— EXERCISE INSTRUCTIONS —
Your task is to gather the lines below that hold the string "ioError".

Dataset entries:
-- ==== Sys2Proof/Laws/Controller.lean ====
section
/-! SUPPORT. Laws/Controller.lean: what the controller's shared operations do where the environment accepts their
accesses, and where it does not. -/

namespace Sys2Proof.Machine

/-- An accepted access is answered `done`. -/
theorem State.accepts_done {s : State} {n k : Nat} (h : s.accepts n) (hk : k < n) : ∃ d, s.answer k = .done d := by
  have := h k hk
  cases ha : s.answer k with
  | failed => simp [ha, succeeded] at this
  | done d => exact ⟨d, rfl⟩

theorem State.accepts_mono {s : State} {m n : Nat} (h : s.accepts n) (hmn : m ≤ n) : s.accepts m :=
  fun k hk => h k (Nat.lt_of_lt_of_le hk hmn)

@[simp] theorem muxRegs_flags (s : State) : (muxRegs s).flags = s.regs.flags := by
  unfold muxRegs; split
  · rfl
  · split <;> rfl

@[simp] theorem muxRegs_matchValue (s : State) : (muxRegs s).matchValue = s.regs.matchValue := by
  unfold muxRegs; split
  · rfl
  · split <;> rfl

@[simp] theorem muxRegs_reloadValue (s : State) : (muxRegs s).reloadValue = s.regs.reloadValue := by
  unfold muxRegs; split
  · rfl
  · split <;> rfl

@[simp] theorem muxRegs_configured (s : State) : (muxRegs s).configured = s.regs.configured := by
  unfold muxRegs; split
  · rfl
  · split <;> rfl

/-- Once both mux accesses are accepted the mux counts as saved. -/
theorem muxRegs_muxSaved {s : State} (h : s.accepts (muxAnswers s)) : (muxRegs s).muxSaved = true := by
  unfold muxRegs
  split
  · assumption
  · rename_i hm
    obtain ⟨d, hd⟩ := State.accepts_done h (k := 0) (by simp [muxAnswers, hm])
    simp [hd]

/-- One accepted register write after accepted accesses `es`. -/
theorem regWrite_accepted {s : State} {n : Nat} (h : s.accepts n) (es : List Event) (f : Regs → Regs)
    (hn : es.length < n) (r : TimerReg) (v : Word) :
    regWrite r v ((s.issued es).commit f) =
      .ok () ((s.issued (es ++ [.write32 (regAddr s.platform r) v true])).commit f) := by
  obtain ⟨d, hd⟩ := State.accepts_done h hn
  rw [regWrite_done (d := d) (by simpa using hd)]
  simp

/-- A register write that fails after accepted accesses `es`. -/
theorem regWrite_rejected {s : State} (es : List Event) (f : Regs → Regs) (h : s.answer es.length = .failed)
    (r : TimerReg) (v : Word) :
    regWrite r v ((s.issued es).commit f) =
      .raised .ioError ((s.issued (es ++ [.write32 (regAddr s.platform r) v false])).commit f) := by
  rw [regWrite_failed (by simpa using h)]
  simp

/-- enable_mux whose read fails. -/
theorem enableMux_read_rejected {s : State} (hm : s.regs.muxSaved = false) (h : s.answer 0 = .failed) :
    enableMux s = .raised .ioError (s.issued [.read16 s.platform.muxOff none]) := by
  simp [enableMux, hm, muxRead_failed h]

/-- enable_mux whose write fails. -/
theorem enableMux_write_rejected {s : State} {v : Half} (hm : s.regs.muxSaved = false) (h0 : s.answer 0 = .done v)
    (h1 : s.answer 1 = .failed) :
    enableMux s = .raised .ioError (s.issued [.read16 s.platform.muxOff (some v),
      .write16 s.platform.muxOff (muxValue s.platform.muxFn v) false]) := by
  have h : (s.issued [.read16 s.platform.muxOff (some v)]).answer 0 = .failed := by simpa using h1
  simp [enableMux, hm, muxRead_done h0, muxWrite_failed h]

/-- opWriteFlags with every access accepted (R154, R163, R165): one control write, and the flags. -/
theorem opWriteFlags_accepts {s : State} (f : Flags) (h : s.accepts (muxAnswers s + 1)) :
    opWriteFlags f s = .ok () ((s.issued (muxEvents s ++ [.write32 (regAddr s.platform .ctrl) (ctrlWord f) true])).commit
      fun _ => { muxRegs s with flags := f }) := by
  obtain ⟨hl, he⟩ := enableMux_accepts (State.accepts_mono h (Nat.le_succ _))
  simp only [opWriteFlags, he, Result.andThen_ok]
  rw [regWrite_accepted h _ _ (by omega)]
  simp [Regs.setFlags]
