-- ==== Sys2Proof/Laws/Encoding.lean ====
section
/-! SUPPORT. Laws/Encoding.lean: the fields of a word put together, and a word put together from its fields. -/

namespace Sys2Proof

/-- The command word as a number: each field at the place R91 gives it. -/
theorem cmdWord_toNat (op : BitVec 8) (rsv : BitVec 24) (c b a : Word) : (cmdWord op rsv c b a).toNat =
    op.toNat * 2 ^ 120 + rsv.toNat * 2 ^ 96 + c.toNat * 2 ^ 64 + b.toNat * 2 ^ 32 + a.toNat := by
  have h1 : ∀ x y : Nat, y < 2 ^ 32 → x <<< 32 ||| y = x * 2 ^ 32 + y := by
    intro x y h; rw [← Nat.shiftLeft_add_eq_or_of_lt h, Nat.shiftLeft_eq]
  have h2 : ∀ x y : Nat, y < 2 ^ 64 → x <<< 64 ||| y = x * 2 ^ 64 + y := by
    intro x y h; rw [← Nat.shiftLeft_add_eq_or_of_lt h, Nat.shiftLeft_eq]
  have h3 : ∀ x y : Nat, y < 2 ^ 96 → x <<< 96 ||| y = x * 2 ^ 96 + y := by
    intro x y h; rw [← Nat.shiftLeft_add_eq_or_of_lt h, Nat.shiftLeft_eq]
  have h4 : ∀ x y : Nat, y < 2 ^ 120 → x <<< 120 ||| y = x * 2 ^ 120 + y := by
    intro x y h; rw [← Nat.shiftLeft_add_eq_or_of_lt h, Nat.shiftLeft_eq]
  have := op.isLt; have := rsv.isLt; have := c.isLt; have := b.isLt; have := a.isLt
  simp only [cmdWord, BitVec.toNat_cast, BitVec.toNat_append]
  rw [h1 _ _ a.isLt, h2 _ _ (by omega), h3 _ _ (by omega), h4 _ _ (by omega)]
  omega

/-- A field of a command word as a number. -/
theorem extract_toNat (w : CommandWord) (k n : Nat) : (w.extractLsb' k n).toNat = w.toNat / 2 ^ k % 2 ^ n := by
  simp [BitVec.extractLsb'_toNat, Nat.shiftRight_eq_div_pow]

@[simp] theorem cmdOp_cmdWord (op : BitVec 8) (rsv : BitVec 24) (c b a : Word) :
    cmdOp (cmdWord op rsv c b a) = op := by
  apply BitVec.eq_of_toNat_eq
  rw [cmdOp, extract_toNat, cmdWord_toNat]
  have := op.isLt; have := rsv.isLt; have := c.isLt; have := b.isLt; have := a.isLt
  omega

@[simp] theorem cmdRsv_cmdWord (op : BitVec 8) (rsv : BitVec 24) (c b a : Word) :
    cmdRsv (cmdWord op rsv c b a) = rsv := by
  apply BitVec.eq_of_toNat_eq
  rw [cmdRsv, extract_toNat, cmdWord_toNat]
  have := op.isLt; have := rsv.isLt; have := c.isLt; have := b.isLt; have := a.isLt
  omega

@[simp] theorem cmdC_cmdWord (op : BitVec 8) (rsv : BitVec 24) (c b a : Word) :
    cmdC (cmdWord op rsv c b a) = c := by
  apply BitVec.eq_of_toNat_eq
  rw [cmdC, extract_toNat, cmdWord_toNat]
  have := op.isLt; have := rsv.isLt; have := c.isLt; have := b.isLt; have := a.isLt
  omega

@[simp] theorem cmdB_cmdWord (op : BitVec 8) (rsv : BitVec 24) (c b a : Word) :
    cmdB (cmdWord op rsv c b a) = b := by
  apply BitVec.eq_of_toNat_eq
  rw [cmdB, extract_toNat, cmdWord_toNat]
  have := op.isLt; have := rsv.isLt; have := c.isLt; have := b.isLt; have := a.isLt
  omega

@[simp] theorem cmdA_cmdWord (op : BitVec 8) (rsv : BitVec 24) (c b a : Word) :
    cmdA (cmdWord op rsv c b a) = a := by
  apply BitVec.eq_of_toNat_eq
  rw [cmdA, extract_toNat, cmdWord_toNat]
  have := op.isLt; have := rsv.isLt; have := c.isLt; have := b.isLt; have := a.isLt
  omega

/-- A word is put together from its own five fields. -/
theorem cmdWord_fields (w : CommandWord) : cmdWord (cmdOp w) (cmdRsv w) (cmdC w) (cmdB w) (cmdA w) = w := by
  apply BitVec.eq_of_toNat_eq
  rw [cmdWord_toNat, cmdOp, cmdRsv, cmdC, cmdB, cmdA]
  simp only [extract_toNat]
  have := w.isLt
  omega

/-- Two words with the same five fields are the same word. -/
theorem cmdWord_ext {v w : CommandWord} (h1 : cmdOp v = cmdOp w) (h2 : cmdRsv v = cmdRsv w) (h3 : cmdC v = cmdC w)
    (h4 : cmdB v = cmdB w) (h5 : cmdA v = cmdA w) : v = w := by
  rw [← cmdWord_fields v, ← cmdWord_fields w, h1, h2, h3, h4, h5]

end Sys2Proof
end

— ANSWER BELOW —
      .raised .ioError ((s.issued (es ++ [.write32 (regAddr s.platform r) v false])).commit f) := by
    enableMux s = .raised .ioError (s.issued [.read16 s.platform.muxOff none]) := by
    enableMux s = .raised .ioError (s.issued [.read16 s.platform.muxOff (some v),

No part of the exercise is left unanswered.